-- ==== Sys2Proof/Laws/ViewEvents.lean ====
section
/-! SUPPORT. The law of the roster views through displacement, the work at the end of an event, and every command:
`view_exec`. -/

namespace Sys2Proof.Machine

/-! ### Displacement -/

theorem only_modifySource (s : State) (i : Slot) (f : Source → Source) : OnlySlot i s (s.modifySource i f) := by
  unfold State.modifySource
  split
  · exact only_putSource _ _ _
  · exact .refl i s

/-- An UNIDENTIFIED entry becomes the slot: the list holds the slot once more, and any other as often. -/
theorem count_replaceUnidentified {i : Slot} (j : Slot) {l m : List LaneEntry} (h : replaceUnidentified i l = some m) :
    m.count (.slot j) = l.count (.slot j) + if j = i then 1 else 0 := by
  induction l generalizing m with
  | nil => cases h
  | cons e l ih =>
    cases e with
    | unidentified =>
      cases h
      by_cases hj : j = i
      · subst hj; simp
      · simp [hj, Ne.symm hj]
    | slot k =>
      simp only [replaceUnidentified, Option.map_eq_some_iff] at h
      obtain ⟨n, hn, rfl⟩ := h
      simp only [List.count_cons, ih hn]
      omega
    | foreign reason c =>
      simp only [replaceUnidentified, Option.map_eq_some_iff] at h
      obtain ⟨n, hn, rfl⟩ := h
      simp only [List.count_cons, ih hn]
      omega

theorem view_leaveLane {s : State} (hs : ViewLaw s) {i : Slot} (hu : Unlaned s i) : ViewLaw (s.leaveLane i) := by
  unfold State.leaveLane
  split
  · exact hs
  · next r h =>
    split
    · exact view_enterReturning hs hu _
    · refine view_collide (view_found hs h hu ?_ ?_ (.refl _)) i <;> rfl

theorem only_leaveLane (s : State) (i : Slot) : OnlySlot i s (s.leaveLane i) := by
  unfold State.leaveLane
  split
  · exact .refl i s
  · split
    · exact only_enterReturning _ _ _
    · exact (only_collide _ _).after ((only_modifyPort _ _ _ _).after (only_putSource _ _ _))

/-- The lane list of a port, by how often it lists each slot. -/
theorem ViewLaw.setLane {s : State} {p : Port} {x : PortRec} (hs : ViewLaw s)
    (hc : ∀ i, 0 < x.lane.count (.slot i) → s.who i = some (p, .lane) ∧ x.lane.count (.slot i) ≤ 1)
    (hq : x.queue = (s.port p).queue) (ha : x.arm = (s.port p).arm) : ViewLaw (s.setPort p x) := by
  refine hs.setPort ⟨fun i hi => (hc i (List.count_pos_iff.mpr hi)).1, fun i => ?_, fun i => ?_, fun i hi => ?_⟩
  · rcases Nat.eq_zero_or_pos (x.lane.count (.slot i)) with h | h
    · show x.lane.count _ ≤ 1; omega
    · exact (hc i h).2
  · simp only [PortRec.view, hq]; exact (hs.at p).queue i
  · simp only [PortRec.view, ha] at hi; exact (hs.at p).arm i hi

/-- A new head, which is a record of the port in a lane state and in no lane, or no record, ahead of entries of the list. -/
theorem ViewLaw.newHead {s : State} (hs : ViewLaw s) {p : Port} {head : LaneEntry} (hh : LeftLane s p head)
    {l : List LaneEntry} (hc : ∀ i, l.count (.slot i) ≤ (s.port p).lane.count (.slot i)) :
    ViewLaw (s.setPort p { s.port p with lane := head :: l }) := by
  refine hs.setLane (fun i hi => ?_) rfl rfl
  have h0 := (hs.at p).once i
  have h1 := hc i
  simp only [PortRec.view] at h0
  simp only [List.count_cons] at hi ⊢
  by_cases e : head = .slot i
  · have h2 := List.count_eq_zero.mpr ((hh i e).2 p)
    exact ⟨(hh i e).1, by split <;> omega⟩
  · have e' : ¬ (head == LaneEntry.slot i) = true := by simpa using e
    rw [if_neg e'] at hi ⊢
    exact ⟨(hs.at p).lane i (List.count_pos_iff.mp (by simp only [PortRec.view]; omega)), by omega⟩

/-- The same head at a changed port: the slot that was the head is in no lane, if it is not listed behind. -/
theorem ViewLaw.unlaned_of_newHead {s : State} (hs : ViewLaw s) {p : Port} {i : Slot} {rest : List LaneEntry}
    (hl : (s.port p).lane = .slot i :: rest) {head : LaneEntry} (hh : LeftLane s p head) :
    Unlaned (s.setPort p { s.port p with lane := head :: rest }) i := by
  intro q hq
  by_cases e : p = q
  · subst e
    rw [State.port_setPort_self] at hq
    rcases List.mem_cons.mp hq with h | h
    · exact (hh i h.symm).2 p (by rw [hl]; exact .head _)
    · have h0 := (hs.at p).once i
      have := List.count_pos_iff.mpr h
      simp only [PortRec.view, hl, List.count_cons_self] at h0
      omega
  · rw [State.port_setPort_of_ne _ e] at hq
    have h1 := (hs.at q).lane i hq
    rw [hs.listed hl] at h1
    cases h1
    exact e rfl

theorem view_displaceHead {s : State} (hs : ViewLaw s) {p : Port} {head : LaneEntry} (hh : LeftLane s p head) :
    ViewLaw (s.displaceHead p head) := by
  unfold State.displaceHead
  split
  · exact hs
  · next i rest hl =>
    split
    · next behind hb =>
      have moved : ViewLaw (s.modifyPort p (fun r => { r with lane := head :: behind })) := by
        refine hs.newHead hh (fun k => ?_)
        rw [count_replaceUnidentified k hb, hl, List.count_cons]
        by_cases e : k = i
        · subst e; simp
        · simp [e]
      exact (same_setState (p := p) (f := fun r => { r with state := .laned }) (by show s.who i = _; exact hs.listed hl)
        (fun r => ⟨rfl, rfl⟩)).law moved
    · refine view_leaveLane (hs.newHead hh (fun k => ?_)) (hs.unlaned_of_newHead hl hh)
      rw [hl, List.count_cons]; omega
  · next e rest _ hl =>
    refine hs.newHead hh (fun k => ?_)
    rw [hl, List.count_cons]; omega

/-- A displacement changes no other slot than the displaced head. -/
theorem who_displaceHead {s : State} {p : Port} {head : LaneEntry} {j : Slot} (hj : LaneEntry.slot j ∉ (s.port p).lane) :
    (s.displaceHead p head).who j = s.who j := by
  unfold State.displaceHead
  split
  · rfl
  · next i rest hl =>
    have hne : j ≠ i := by
      rintro rfl
      exact hj (by rw [hl]; exact .head _)
    split
    · rw [only_modifySource _ _ _ j hne]; rfl
    · rw [only_leaveLane _ _ j hne]; rfl
  · rfl

/-- An entry that names no record. -/
theorem leftLane_foreign (s : State) (p : Port) (reason : ForeignReason) (c : Code) : LeftLane s p (.foreign reason c) :=
  fun _ h => nomatch h

/-! ### The work at the end of an event -/

theorem same_releasePresented {s : State} (hs : ViewLaw s) (i : Slot) : SameView s (s.releasePresented i) := by
  unfold State.releasePresented
  split
  · exact .refl s
  · next r h =>
    have hv : SameView s (s.putSource i { r with
      current := none, lines := moveLines (fun l => decide (l.state = .blocked)) .deferred r.lines }) :=
      same_putSource h rfl rfl
    exact (same_openStop (hv.law hs) _).after hv

theorem same_chooseLine {s : State} (hs : ViewLaw s) (st : Station) : SameView s (s.chooseLine st) := by
  unfold State.chooseLine
  split
  · exact .refl s
  · split
    · exact .refl s
    · next h =>
      split
      · exact same_putSource h rfl rfl
      · exact same_releasePresented hs _

theorem same_refreshLine {s : State} (hs : ViewLaw s) (st : Station) : SameView s (s.refreshLine st) := by
  unfold State.refreshLine
  split
  · split
    · exact .refl s
    · exact same_chooseLine hs st
  · exact .refl s

theorem same_present {s : State} (hs : ViewLaw s) {st : Station} {p q : Port} {i : Slot} (h : s.who i = some (q, .lane)) :
    SameView s (s.present st p i) := by
  unfold State.present
  have hv : SameView s ((s.modifySource i (fun r => { r with state := .presented })).modifyStation st (fun r =>
    { r with
      presentation := some i, workingPort := some p, side := portSide p, hold := r.hold.onPresent,
      window := some (10 * s.config.attendanceWindow) })) :=
    (same_setStation _ _ _).after (same_setState (f := fun r => { r with state := .presented }) h (fun r => ⟨rfl, rfl⟩))
  exact (same_chooseLine (hv.law hs) st).after hv

theorem who_of_offers {s : State} {p : Port} {i : Slot} (h : s.offers p = some i) : s.who i = some (p, .lane) := by
  obtain ⟨_, _, r, hr, h1, _, h3⟩ := offers_iff.mp h
  exact who_iff.mpr ⟨r, hr, h3, by rw [h1]; rfl⟩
════════
* **EXERCISE DESCRIPTION**
Which lines of the records contain "refreshLine"? Show each of them.

* **PROBLEM SOLUTION**
theorem same_refreshLine {s : State} (hs : ViewLaw s) (st : Station) : SameView s (s.refreshLine st) := by
  unfold State.refreshLine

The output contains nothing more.